- What to produce
Only one stretch of the records below is wanted: the lines from the one holding "exact .inr ⟨w, rest, i, rfl, hd, h⟩" through the one holding "r => .refused r := rfl". Return it exactly, both ends included.

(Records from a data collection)

==*==

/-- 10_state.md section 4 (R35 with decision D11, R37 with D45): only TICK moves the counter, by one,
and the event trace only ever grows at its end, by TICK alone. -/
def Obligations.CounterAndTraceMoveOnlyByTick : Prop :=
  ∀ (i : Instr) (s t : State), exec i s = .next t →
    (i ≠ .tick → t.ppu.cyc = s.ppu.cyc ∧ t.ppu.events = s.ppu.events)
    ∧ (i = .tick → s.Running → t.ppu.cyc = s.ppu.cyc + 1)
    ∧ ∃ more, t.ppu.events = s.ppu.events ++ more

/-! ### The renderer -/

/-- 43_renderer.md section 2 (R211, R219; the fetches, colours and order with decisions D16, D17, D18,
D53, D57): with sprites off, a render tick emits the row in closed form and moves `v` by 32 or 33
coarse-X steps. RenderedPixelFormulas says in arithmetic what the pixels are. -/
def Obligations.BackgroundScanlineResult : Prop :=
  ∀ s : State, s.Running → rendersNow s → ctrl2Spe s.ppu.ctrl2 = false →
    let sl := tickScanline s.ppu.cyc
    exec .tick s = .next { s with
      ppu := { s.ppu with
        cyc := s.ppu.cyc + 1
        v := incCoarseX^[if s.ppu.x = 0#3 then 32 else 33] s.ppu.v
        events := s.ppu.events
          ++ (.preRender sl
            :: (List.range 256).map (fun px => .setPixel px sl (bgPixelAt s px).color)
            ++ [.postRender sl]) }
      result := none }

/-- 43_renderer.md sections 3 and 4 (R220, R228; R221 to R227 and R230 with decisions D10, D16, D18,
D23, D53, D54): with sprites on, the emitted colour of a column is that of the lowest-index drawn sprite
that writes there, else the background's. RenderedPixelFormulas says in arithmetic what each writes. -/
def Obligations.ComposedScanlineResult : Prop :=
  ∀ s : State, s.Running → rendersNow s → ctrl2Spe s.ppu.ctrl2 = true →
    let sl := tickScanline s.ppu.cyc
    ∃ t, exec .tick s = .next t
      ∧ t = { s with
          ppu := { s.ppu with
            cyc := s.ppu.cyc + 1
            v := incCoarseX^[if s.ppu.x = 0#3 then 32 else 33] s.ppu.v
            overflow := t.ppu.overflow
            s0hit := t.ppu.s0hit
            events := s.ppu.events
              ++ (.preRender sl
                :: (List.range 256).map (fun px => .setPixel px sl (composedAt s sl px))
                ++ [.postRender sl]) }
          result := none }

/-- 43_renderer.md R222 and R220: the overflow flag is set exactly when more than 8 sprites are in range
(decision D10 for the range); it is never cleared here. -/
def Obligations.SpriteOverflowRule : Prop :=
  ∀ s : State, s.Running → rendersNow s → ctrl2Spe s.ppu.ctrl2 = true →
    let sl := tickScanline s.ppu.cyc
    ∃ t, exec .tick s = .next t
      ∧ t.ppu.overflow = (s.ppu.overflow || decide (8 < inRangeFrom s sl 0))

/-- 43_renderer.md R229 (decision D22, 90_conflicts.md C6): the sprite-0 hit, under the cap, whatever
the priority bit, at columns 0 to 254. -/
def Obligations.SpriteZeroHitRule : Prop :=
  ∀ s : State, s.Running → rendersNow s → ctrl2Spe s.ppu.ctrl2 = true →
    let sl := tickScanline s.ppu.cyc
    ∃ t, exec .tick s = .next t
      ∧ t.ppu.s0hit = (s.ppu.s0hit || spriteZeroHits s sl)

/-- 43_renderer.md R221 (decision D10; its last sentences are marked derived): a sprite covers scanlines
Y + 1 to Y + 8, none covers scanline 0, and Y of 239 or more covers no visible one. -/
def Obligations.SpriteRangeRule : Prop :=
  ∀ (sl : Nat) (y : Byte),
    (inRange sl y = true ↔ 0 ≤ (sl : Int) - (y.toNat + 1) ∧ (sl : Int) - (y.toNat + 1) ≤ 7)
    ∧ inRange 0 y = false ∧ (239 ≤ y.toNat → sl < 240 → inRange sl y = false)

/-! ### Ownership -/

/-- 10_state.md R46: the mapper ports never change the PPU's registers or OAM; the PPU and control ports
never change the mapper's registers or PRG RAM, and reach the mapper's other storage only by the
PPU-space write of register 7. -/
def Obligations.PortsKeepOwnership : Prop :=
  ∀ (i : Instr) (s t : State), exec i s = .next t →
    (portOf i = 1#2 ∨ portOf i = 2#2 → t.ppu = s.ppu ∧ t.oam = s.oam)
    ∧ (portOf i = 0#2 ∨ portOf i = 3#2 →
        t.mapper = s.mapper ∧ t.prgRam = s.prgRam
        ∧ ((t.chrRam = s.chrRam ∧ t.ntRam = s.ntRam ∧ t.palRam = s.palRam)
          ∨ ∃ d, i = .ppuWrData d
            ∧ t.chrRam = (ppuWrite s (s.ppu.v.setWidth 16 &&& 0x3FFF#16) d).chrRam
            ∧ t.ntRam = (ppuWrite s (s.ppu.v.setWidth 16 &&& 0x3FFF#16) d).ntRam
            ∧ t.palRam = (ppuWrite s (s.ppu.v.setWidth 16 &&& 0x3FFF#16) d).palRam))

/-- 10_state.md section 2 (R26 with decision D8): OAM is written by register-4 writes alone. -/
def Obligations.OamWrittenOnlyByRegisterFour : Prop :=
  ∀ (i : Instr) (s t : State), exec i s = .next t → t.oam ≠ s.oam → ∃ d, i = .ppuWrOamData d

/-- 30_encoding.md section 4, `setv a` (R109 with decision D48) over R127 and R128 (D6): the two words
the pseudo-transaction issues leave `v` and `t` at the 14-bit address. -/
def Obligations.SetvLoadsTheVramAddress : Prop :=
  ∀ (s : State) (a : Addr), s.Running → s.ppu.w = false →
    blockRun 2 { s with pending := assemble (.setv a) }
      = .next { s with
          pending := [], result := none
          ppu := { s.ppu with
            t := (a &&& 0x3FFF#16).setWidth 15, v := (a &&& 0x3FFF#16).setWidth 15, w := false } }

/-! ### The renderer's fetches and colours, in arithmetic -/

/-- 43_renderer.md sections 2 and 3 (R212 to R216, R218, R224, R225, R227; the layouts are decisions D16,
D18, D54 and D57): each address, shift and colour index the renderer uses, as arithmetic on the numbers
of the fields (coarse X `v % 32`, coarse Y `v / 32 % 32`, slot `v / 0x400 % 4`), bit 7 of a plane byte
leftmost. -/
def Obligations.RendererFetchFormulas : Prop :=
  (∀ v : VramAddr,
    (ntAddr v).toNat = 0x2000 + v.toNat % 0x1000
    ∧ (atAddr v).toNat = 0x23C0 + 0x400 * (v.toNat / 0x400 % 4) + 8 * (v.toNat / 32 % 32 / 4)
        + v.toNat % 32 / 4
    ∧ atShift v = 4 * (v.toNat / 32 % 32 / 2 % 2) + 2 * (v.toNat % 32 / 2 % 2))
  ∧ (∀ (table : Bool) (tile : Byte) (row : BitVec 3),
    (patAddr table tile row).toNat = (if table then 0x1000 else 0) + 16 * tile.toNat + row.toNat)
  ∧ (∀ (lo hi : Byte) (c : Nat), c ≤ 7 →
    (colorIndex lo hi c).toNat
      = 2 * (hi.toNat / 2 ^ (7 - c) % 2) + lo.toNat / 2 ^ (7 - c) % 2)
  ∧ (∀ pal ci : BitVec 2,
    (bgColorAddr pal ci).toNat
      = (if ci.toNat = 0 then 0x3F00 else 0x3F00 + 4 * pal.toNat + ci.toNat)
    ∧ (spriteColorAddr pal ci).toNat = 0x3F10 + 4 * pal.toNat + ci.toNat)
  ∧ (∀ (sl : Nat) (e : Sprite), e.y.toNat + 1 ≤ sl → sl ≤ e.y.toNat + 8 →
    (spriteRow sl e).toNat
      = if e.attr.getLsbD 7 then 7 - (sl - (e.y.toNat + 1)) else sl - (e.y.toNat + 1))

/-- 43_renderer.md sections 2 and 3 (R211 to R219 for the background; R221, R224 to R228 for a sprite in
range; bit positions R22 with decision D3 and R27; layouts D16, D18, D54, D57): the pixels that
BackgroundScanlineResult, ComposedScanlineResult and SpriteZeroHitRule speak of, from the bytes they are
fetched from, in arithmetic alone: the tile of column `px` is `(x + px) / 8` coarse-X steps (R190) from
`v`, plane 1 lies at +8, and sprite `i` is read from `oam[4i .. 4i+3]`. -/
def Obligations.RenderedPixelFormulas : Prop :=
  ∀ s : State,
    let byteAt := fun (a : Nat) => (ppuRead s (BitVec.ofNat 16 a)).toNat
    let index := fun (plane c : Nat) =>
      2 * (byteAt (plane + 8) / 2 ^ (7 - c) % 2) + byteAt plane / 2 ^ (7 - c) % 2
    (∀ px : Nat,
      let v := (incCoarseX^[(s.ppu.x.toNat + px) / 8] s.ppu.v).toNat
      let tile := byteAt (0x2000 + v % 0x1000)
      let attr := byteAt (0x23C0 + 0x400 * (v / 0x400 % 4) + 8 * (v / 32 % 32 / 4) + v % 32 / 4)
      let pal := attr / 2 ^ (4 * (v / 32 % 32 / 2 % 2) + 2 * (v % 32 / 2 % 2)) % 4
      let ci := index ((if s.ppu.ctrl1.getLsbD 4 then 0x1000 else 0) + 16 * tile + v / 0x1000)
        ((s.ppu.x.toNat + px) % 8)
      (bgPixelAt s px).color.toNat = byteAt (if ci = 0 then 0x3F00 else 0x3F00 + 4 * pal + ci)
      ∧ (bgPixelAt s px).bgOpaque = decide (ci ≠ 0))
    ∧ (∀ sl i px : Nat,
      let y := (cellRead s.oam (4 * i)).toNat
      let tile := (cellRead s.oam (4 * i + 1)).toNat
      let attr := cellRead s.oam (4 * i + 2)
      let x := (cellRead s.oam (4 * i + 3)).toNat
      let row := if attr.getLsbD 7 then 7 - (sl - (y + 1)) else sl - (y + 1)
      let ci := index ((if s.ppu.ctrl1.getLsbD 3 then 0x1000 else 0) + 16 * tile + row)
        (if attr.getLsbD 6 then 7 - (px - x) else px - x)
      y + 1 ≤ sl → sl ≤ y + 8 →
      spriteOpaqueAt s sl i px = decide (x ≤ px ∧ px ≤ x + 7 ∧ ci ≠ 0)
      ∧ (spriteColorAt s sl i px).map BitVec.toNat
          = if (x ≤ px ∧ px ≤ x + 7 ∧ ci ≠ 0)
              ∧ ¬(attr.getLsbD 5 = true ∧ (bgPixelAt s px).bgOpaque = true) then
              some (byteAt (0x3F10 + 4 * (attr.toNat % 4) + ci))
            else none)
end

==*==

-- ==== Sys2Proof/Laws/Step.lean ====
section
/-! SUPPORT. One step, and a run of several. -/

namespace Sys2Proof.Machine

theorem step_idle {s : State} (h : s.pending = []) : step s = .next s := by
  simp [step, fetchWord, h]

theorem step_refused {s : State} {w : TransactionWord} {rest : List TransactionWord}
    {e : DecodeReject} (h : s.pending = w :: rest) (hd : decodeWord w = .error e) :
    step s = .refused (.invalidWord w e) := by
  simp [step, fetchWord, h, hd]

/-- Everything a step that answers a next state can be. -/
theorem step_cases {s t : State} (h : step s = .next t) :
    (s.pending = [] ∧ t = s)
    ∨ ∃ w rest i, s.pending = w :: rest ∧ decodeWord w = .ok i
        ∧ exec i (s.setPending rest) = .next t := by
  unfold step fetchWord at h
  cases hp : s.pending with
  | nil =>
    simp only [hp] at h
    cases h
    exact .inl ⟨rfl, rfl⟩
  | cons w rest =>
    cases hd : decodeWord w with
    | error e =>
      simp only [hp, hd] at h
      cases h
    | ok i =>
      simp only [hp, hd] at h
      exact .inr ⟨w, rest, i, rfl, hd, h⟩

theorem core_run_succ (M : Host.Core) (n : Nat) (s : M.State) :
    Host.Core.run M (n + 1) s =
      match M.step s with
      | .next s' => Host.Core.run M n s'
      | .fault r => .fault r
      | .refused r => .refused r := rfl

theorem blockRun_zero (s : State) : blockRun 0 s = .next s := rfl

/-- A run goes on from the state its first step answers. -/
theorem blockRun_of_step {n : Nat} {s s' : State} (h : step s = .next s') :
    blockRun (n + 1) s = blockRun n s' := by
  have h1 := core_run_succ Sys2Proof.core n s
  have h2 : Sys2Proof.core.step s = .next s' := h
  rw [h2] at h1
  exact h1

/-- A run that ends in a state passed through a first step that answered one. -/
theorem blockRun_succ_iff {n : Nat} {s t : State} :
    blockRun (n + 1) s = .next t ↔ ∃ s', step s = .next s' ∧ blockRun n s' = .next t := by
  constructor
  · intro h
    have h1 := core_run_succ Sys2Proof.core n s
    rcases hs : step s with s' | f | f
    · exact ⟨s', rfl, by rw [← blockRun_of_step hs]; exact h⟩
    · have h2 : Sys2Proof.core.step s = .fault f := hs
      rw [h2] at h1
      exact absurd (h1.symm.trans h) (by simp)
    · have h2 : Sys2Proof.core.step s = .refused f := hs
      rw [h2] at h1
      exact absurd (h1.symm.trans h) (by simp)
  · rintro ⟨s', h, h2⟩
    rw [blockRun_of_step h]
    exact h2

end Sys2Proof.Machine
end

==*==

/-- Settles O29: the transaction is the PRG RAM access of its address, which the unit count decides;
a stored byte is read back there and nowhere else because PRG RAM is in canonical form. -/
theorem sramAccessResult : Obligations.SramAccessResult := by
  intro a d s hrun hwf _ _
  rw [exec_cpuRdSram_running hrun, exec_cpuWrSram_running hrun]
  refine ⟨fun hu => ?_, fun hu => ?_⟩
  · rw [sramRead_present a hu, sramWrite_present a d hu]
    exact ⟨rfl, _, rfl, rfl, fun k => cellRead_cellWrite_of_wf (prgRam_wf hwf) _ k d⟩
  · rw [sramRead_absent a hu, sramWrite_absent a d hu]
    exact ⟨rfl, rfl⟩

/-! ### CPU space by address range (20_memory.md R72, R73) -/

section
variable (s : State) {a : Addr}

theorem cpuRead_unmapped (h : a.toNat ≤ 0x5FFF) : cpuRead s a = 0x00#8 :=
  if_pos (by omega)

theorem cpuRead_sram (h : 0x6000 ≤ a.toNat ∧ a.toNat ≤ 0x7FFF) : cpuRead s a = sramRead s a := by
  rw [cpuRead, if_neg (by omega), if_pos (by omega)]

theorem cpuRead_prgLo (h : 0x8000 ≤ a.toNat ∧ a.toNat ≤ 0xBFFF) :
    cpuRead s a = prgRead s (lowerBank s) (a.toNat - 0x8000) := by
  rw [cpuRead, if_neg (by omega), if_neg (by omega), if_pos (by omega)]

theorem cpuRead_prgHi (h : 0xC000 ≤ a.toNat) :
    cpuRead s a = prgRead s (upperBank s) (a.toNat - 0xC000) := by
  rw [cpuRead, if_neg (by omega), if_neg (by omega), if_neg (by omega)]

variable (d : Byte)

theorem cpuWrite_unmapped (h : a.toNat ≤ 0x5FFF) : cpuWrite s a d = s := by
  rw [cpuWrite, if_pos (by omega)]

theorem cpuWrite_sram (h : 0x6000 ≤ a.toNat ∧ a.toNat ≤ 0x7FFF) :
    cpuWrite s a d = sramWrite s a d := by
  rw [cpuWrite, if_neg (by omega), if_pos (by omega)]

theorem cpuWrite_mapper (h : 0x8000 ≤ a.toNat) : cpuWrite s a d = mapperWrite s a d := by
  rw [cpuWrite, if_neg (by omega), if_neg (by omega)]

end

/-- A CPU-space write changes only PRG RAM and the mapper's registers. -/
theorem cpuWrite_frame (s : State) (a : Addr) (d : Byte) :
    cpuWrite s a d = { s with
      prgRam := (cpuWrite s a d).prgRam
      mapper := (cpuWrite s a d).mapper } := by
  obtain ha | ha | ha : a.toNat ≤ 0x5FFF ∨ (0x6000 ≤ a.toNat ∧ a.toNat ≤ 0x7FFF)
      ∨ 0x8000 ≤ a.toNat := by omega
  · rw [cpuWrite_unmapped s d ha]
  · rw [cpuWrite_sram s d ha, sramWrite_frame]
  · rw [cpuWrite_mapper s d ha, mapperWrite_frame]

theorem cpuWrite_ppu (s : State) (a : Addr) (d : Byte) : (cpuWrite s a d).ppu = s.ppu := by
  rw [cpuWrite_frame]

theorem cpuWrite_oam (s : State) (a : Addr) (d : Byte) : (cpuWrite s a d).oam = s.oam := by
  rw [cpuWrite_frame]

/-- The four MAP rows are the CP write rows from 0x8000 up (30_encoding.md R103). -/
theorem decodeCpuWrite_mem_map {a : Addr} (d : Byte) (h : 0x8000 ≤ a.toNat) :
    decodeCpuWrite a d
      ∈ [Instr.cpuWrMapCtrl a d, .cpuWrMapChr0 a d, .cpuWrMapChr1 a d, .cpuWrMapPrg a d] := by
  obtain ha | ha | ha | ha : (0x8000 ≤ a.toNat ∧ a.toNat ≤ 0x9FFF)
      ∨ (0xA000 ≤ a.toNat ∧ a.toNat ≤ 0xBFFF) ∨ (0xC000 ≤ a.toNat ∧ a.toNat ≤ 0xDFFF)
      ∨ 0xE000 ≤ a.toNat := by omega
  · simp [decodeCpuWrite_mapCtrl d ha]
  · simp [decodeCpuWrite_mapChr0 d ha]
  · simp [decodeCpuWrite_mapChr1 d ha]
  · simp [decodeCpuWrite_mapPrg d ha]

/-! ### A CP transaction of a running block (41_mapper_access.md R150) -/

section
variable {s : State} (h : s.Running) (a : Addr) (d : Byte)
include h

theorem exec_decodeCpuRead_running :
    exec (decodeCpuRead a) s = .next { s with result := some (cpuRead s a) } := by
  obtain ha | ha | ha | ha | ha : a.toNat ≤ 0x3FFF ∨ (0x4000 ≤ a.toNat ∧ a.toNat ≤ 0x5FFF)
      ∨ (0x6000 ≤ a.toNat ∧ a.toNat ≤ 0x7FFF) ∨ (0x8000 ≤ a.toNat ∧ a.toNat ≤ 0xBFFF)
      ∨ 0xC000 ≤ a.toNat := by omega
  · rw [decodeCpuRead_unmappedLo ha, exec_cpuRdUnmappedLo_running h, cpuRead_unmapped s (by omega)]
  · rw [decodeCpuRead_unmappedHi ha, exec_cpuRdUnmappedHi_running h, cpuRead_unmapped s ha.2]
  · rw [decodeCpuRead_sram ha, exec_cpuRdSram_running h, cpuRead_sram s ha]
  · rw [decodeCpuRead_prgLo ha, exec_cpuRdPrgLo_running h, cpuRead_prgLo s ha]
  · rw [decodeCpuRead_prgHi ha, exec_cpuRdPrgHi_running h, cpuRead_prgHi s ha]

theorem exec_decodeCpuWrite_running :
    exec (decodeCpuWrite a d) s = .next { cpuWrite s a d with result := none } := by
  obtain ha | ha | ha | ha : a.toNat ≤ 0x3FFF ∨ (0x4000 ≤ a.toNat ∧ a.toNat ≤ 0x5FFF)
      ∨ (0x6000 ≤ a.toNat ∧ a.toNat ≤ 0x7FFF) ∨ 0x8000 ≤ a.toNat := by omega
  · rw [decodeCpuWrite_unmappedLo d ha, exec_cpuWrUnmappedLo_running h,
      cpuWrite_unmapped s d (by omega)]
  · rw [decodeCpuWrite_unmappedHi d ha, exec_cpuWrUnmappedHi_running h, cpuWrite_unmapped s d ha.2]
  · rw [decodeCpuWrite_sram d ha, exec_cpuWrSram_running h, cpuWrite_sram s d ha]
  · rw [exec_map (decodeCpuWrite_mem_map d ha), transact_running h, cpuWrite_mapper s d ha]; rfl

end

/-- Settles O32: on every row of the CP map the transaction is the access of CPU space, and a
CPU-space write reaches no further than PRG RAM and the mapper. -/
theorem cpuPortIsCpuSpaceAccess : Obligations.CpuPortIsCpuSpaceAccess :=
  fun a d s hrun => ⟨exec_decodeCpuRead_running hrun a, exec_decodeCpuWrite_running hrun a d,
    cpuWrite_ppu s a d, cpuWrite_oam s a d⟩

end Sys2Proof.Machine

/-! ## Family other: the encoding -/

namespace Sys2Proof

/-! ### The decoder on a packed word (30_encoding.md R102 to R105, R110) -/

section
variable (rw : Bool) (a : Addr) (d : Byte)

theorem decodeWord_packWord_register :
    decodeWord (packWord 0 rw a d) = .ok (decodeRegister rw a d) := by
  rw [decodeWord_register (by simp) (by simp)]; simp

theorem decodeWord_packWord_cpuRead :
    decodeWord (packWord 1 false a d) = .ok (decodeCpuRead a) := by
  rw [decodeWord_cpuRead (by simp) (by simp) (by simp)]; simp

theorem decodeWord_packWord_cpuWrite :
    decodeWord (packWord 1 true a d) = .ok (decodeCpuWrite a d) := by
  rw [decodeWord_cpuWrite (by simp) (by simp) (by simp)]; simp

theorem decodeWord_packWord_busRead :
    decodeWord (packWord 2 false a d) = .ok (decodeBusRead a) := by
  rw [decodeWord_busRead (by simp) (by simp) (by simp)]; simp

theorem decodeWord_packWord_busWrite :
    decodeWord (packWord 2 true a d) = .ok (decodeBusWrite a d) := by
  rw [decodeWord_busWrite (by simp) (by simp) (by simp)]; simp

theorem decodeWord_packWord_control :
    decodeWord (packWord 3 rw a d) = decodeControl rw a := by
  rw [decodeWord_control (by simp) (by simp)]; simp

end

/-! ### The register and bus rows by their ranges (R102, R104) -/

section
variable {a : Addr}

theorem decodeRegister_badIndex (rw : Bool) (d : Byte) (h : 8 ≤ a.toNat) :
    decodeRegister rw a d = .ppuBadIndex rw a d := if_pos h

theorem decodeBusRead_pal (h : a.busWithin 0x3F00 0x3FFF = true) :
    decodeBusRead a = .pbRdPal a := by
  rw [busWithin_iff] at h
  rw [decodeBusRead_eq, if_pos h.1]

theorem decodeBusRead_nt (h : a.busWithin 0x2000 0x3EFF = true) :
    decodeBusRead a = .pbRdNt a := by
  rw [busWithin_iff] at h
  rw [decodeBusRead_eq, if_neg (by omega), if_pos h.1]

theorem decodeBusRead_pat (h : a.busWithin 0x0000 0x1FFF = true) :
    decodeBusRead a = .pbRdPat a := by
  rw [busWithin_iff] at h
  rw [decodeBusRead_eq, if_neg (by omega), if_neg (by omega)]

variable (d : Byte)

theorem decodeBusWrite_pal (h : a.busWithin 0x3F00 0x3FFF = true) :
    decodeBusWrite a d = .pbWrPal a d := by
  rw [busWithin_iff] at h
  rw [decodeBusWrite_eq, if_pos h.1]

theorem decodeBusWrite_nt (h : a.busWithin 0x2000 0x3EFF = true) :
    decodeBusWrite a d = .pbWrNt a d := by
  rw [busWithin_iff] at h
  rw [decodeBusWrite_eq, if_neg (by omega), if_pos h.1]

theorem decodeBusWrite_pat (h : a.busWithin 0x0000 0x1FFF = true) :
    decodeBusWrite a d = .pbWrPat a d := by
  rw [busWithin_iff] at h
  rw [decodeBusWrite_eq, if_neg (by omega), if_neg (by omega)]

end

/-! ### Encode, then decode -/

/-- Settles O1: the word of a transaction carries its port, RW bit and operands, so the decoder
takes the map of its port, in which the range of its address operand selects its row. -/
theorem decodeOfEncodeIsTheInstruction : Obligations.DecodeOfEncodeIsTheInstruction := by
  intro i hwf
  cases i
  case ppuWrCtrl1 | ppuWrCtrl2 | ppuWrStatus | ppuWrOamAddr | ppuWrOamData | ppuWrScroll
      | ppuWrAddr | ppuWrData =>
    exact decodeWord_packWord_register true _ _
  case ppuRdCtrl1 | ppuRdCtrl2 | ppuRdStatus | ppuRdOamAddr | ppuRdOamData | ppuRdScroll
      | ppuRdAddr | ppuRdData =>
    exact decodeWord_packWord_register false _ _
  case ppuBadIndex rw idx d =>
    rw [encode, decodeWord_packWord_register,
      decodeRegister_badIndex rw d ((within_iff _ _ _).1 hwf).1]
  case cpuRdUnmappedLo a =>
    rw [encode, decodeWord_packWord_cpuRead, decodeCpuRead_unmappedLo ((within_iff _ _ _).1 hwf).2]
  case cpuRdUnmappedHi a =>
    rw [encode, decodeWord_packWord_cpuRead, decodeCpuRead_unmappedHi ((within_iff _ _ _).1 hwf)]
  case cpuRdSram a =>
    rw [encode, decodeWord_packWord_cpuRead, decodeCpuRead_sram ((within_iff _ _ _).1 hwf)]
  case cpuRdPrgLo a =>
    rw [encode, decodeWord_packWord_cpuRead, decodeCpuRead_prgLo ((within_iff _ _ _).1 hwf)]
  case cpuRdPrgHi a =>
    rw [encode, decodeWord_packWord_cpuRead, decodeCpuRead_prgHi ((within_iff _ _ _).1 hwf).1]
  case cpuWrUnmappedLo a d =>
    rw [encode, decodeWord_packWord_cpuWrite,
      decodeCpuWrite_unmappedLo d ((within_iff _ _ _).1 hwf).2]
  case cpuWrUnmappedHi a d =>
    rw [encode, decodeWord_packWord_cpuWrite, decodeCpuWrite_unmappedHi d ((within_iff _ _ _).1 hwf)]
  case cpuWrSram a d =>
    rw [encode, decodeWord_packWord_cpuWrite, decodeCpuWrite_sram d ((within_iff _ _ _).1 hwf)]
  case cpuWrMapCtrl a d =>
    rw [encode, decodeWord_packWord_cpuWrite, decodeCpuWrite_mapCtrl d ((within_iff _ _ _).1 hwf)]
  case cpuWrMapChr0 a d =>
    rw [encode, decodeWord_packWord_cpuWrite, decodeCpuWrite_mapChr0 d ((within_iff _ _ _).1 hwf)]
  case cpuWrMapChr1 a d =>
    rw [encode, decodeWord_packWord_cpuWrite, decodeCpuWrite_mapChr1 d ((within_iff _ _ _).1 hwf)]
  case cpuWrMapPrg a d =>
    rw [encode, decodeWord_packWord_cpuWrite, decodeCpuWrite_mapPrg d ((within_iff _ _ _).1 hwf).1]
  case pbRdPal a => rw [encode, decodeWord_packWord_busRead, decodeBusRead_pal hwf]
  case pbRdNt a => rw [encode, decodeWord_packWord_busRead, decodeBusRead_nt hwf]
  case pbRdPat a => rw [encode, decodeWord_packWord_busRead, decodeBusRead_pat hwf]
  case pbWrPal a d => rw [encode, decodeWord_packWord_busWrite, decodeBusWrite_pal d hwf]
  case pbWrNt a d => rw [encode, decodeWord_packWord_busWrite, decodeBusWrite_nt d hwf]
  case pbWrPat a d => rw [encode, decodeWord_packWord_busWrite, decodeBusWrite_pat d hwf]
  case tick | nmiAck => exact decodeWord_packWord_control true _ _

==*==

- The answer
      exact .inr ⟨w, rest, i, rfl, hd, h⟩

theorem core_run_succ (M : Host.Core) (n : Nat) (s : M.State) :
    Host.Core.run M (n + 1) s =
      match M.step s with
      | .next s' => Host.Core.run M n s'
      | .fault r => .fault r
      | .refused r => .refused r := rfl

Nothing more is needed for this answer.